Question

The solution set of the equation $3\left[x^2+\frac{1}{x^2}\right]+16\left[x+\frac{1}{x}\right]+26=0$ is

• A. $\left\{-1,-\frac{1}{3},-3\right\}$
• B. $\left\{1,\frac{1}{3},3\right\}$
• C. $\left\{-1,\frac{1}{3},3\right\}$
• D. $\left\{1,-\frac{1}{3},3\right\}$

Answer 1

The correct option is A

$\left\{-1,-\frac{1}{3},-3\right\}$

Explanation for the correct option:

Step 1: Rewrite the given equation.

In the question, an equation $3\left[x^2+\frac{1}{x^2}\right]+16\left[x+\frac{1}{x}\right]+26=0$ is given.

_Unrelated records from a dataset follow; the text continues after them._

/-- Taking a trap (04 R78, 05 R105, 12 R236): with a handler installed, %tcause holds the cause and the code, %tpc the address and %mpc 0, the
fragment alone goes on at the handler, every other lane of the group is dead, no split is open, and the registers stay as they were. Without a
handler, and for WRITESET, the command ends with ERROR, or with FAULTED where the task is a ladder task, the cause, the address and the
group, unless it had ended. `trap` takes TRAP and, with debugging of the space off, `brk` takes BRK, with its code; with it on, `brk` freezes its
cluster and goes on at the thaw, which a mark in the state says, the model's choice (log 72). -/
def Obligations.TrapsGoToTheHandler : Prop :=
  ∀ (s : State) (gid fid code : Nat) (g : Group) (f : Frag) (cause : Cause) (pc : Word), kvFind s.groups gid = some g → findFrag g fid = some f →
    let k := taskOf s g
    let t := takeTrap s gid fid cause code pc
    (∀ h, handlerOf k = some h → cause ≠ .writeset → f.lanes ≠ 0 → f.lanes &&& g.dead = 0 →
      ∃ u, kvFind t.groups gid = some u ∧ u.tcause = BitVec.ofNat 32 (causeCode cause + 256 * code) ∧ u.tpc = pc ∧ u.mpc = 0 ∧
        u.frags = [newFrag f.lanes h none true f.safe] ∧ u.splits = [] ∧ u.dead = ~~~f.lanes ∧
        u.s = g.s ∧ u.v = g.v ∧ u.m = g.m ∧ u.wb = g.wb ∧ u.lo = g.lo ∧ u.link = g.link ∧ u.alloc = g.alloc ∧ u.ix = g.ix ∧
        u.fx = g.fx ∧ u.fxen = g.fxen ∧ u.fpm = g.fpm ∧ u.cpystat = g.cpystat ∧ u.flight = g.flight ∧ u.matrix = g.matrix) ∧
    (handlerOf k = none ∨ cause = .writeset → ∀ x, kvFind s.cmds k.cmd = some x → x.ending = none →
      ∃ y, kvFind t.cmds k.cmd = some y ∧ y.ending =
        some { status := if k.ladder = none then 6 else 3, cause := causeCode cause, tpc := pc, ggid := gid
               task := if k.ladder = none then none else some (clusterOf s g).task }) ∧
    ∀ (c : Ctx) (i : BitVec 8), issueOf s = some c →
      Traps (.trap i) s c s .trap i.toNat ∧
      (c.f.passed.contains 8 = false → (debugOf s (sidOf s c.g)).enabled = false → Traps (.brk i) s c s .brk i.toNat) ∧
      (c.f.passed.contains 8 = true → Changes (.brk i) s c fun g => g) ∧
      ((debugOf s (sidOf s c.g)).enabled = true → c.f.passed.contains 8 = false → ∃ u, exec (.brk i) s = .next u ∧
        (∀ x, kvFind s.clusters (teamOf s c.g).cluster = some x → kvFind u.clusters (teamOf s c.g).cluster = some { x with frozen := true }) ∧
        ∃ g2 f2, kvFind u.groups c.gid = some g2 ∧ findFrag g2 c.fid = some f2 ∧ f2.pc = c.f.pc ∧ f2.passed = c.f.passed ++ [8])

/-- `tagset`, `snap`, `gbar` and `invrg` (05 R101, 09 R186, 14 R264, 15 R276, R281, 18 R368): the checks in their order, then the locks' operation on
st with its missing pages asked for; the trigger; a release at dev scope, then the arrival and the park, which every other group's having
arrived or being exiting ends for the whole grid: at once for its first wave, the acquire at dev scope made; the invalidation's number and its
place in the queue. An END of 2^55 is refused by the letter of the rule, and the page requests of
`tagset` carry ENG 0, the model's readings (logs 75, 76). -/
def Obligations.SystemWords : Prop :=
  ∀ (s : State) (c : Ctx) (d x : BitVec 9),
    let core := c.gid / 64
    let sid := sidOf s c.g
    let v := (getPair c.g d.toNat).toNat
    let w := (getS c.g (d.toNat + 2)).toNat
    let a := vaOf v
    let n := w % 2 ^ 17
    let start := (getPair c.g d.toNat).toNat
    let stop := (getPair c.g (d.toNat + 2)).toNat
    let space := (getS c.g (d.toNat + 4)).toNat
    (Issues (.tagset d) s c → 63 ≤ counter c.g .st → Waits (.tagset d) s c s (.counterFull .st)) ∧
    (Issues (.tagset d) s c → counter c.g .st < 63 →
      (a % 32 ≠ 0 → Traps (.tagset d) s c s .align 0) ∧
      (a % 32 = 0 → n = 0 ∨ 65536 < w ∨ v / 2 ^ 55 % 32 ≠ 0 ∨ 2 ^ 55 < a + 32 * n → Traps (.tagset d) s c s .bounds 0) ∧
      (a % 32 = 0 → n ≠ 0 → w ≤ 65536 → v / 2 ^ 55 % 32 = 0 → a + 32 * n ≤ 2 ^ 55 →
        let r := lockPages core sid (pagesOf a (32 * n)) ({ miss := [], bad := false, pages := [] }, s)
        (r.1.bad = true → Traps (.tagset d) s c r.2 .perm 0) ∧
        (r.1.bad = false → mayWriteVa r.2 c.g a (32 * n) = false → Traps (.tagset d) s c r.2 .writeset 0) ∧
        (r.1.bad = false → mayWriteVa r.2 c.g a (32 * n) = true →
          let y := launchOp r.2 c.gid .st (.locks a n (BitVec.ofNat 4 (v / 2 ^ 60)) r.1.pages)
          Completes (.tagset d) s c (requestAll (dieOfCore core) (r.1.miss.map fun p =>
            { sid := sid, page := p, kind := .write, who := .locks c.gid y.1, eng := 0, gid := c.gid, core := core, pc := c.f.pc }) y.2)))) ∧
    (issueOf s = some c → Completes .snap s c (trigger s 1 c.gid)) ∧
    (issueOf s = some c →
      let tk := (clusterOf s c.g).task
      let ps : List Path := [.ld, .st, .cpy, .gth]
      (coopOf (taskOf s c.g) = false → exec .gbar s = .next (checkGbar { takeTrap s c.gid c.fid .mode 0 c.f.pc with issue := .none } tk)) ∧
      (coopOf (taskOf s c.g) = true → pendingPaths c.g ps = true →
        exec .gbar s = .next (checkGbar { setPark s c.gid c.fid (.drain ps .point) with issue := .none } tk)) ∧
      (coopOf (taskOf s c.g) = true → pendingPaths c.g ps = false → dueAt s c.g = .nothing → digested s c.g = false → ∃ v,
        exec .gbar s = .next (checkGbar v tk) ∧
        Follows (modGroup (publishScope s c.g c.gid .dev) c.gid fun g => { g with gbarred := g.gbarred ||| c.f.lanes }) v c.gid ∧
        (∃ g f, kvFind v.groups c.gid = some g ∧ findFrag g c.fid = some f ∧ f.park = .gbar ∧ f.pc = c.f.pc + BitVec.ofNat 32 (4 * c.words)) ∧
        let all := (groupsOfTask v tk).all fun e => e.2.exiting || (~~~e.2.dead &&& ~~~e.2.gbarred == 0)
        (all = false → checkGbar v tk = v) ∧
        (all = true → c.f.lanes ≠ 0 →
          let u := checkGbar v tk
          let W := v.power.stagW
          let inFirst (h : Group) : Prop := W = 0 ∨ (clusterOf v h).idx / W = 0
          (∀ x h, kvFind v.groups x = some h → (clusterOf v h).task = tk →
            ∃ h2, kvFind u.groups x = some h2 ∧ h2.gbarred = 0 ∧ (inFirst h → ∀ f ∈ h2.frags, f.park ≠ .gbar)) ∧
          (inFirst c.g → ∃ h f, kvFind u.groups c.gid = some h ∧ findFrag h c.fid = some f ∧ f.park = .run) ∧
          (∀ k, kvFind v.tasks tk = some k →
            let waves : Option Stagger := if W = 0 ∨ clusterCount k ≤ W then none
              else some { start := v.ns, w := W, t := v.power.stagT, bySeal := false, done := [0] }
            kvFind u.tasks tk = some { k with stagger := waves }) ∧
          ∀ l, readByte u l = readByte v l))) ∧
    (Issues (.invrg d x) s c →
      ((cmdOf s c.g).priv = false → Traps (.invrg d x) s c s .priv 0) ∧
      ((cmdOf s c.g).priv = true →
        let good := start % 2 ^ 16 = 0 ∧ stop % 2 ^ 16 = 0 ∧ start < stop ∧ stop ≤ 2 ^ 55 ∧ stop / 2 ^ 55 = 0 ∧ space < 2 ^ 12
        (¬good → Traps (.invrg d x) s c s .bounds 0) ∧
        (good → (16 ≤ s.invs.length → Waits (.invrg d x) s c s .invFull) ∧
          (s.invs.length < 16 →
            let m : Word := if s.invSeq + 1 = 0 then 1 else s.invSeq + 1
            Completes (.invrg d x) s c (modGroup { s with
              invSeq := m, invs := s.invs ++ [{ n := m, sid := space, start := start, stop := stop, performed := false, waits := [], ops := [] }] }
              c.gid fun g => setS g x.toNat m)))))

Assume that, $x+\frac{1}{x}=m...1$.

So,

$$\begin{gathered} {\left(x+\frac{1}{x}\right)}^2=m^2 \\ \Rightarrow x^2+\frac{1}{x^2}+2=m^2 \\ \Rightarrow x^2+\frac{1}{x^2}=m^2-2 \end{gathered}$$.

Therefore, the given equation becomes:

$$\begin{gathered} 3\left[m^2-2\right]+16m+26=0 \\ \Rightarrow 3m^2+16m+20=0 \end{gathered}$$

So, the given equation becomes $3m^2+16m+20=0$.

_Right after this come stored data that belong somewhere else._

theorem ok_addRun (hw : Closed P) (gid : Nat) (x : LogStream) (r : Recording) (s : State) (h : Ok P s) : Ok P (addRun gid x r s).2.2 := by
  unfold addRun
  repeat first | with_reducible assumption | with_reducible apply ok_emitChunk | with_reducible apply ok_addEntry | dsimp only | split

theorem ok_onStream (s : State) (cmd kind core bank : Nat) (k : LogStream →   Recording →     State → LogStream × Recording × State) (h0 :
    Ok P s) (h5 : ∀ y0 y1 y2, Ok P y2 → Ok P (k y0 y1 y2).2.2) : Ok P (onStream s cmd kind core bank k) := by
  unfold onStream
  repeat first | with_reducible assumption | with_reducible apply h5 | with_reducible apply ok_modCmd | dsimp only | split

theorem ok_flushStreams (hw : Closed P) (x0 : List LogStream) (x1 : Recording) (x2 : State) (h : Ok P x2) : Ok P (flushStreams x0 x1 x2).2
    := by
  fun_induction flushStreams x0 x1 x2
  all_goals
    repeat first | with_reducible assumption | with_reducible refine ok_mp (by assumption) ?_ | with_reducible apply ok_writeChunk |
      with_reducible refine ok_snd (by assumption) ?_ | split

theorem ok_closeRecording (hw : Closed P) (s : State) (cmd : Nat) (h : Ok P s) : Ok P (closeRecording s cmd) := by
  unfold closeRecording
  repeat first | with_reducible assumption | with_reducible apply ok_flushStreams | with_reducible apply ok_modCmd | dsimp only | split

theorem ok_logAccess (hw : Closed P) (s : State) (cmd gid : Nat) (l : Loc) (h : Ok P s) : Ok P (logAccess s cmd gid l) := by
  unfold logAccess
  repeat first | with_reducible assumption | intro _ | with_reducible apply ok_onStream | with_reducible apply ok_addRun |
    with_reducible apply ok_modCmd | dsimp only | split

theorem ok_digestStore (s : State) (gid : Nat) (ws : List (Word × Word)) (h : Ok P s) : Ok P (digestStore s gid ws) := by
  unfold digestStore
  repeat first | with_reducible assumption | with_reducible apply ok_modGroup

theorem ok_digestHold (s : State) (gid id : Nat) (h : Ok P s) : Ok P (digestHold s gid id) := by
  unfold digestHold
  repeat first | with_reducible assumption | with_reducible apply ok_modGroup

theorem ok_digestFill (s : State) (gid id : Nat) (ws : List (Word × Word)) (h : Ok P s) : Ok P (digestFill s gid id ws) := by
  unfold digestFill
  repeat first | with_reducible assumption | with_reducible apply ok_modGroup

theorem ok_diverge (s : State) (cmd gid ord : Nat) (want found : Word) (h : Ok P s) : Ok P (diverge s cmd gid ord want found) := by
  unfold diverge
  repeat first | with_reducible assumption | intro _ | with_reducible apply ok_report | with_reducible apply ok_modCmd |
    with_reducible apply ok_freezeCluster | with_reducible apply ok_foldl

theorem ok_eventAt (hw : Closed P) (s : State) (gid n : Nat) (lanes : Mask) (h : Ok P s) : Ok P (eventAt s gid n lanes).2 := by
  unfold eventAt
  repeat first | with_reducible assumption | intro _ | with_reducible apply ok_modGroup | with_reducible apply ok_diverge |
    with_reducible apply ok_modCmd | with_reducible apply ok_onStream | with_reducible apply ok_addEntry | dsimp only | split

Step 2: Find the solution of the derived equation.

Since, $3m^2+16m+20=0$.

We know that the solution of the equation $a{x}^2+bx+c=0$ can be given by $x=\frac{-b\pm \sqrt{b^2-4ac}}{2a}$.

So,

$$\begin{gathered} m=\frac{-16\pm \sqrt{{16}^2-4\left(3\right)\left(20\right)}}{2\left(3\right)} \\ \Rightarrow m=\frac{-16\pm \sqrt{256-240}}{6} \\ \Rightarrow m=\frac{-16\pm \sqrt{16}}{6} \\ \Rightarrow m=\frac{-16\pm 4}{6} \\ \Rightarrow m=-\frac{10}{3},-2 \end{gathered}$$

Therefore, the values of $m$ are $-\frac{10}{3}$ and $-2$.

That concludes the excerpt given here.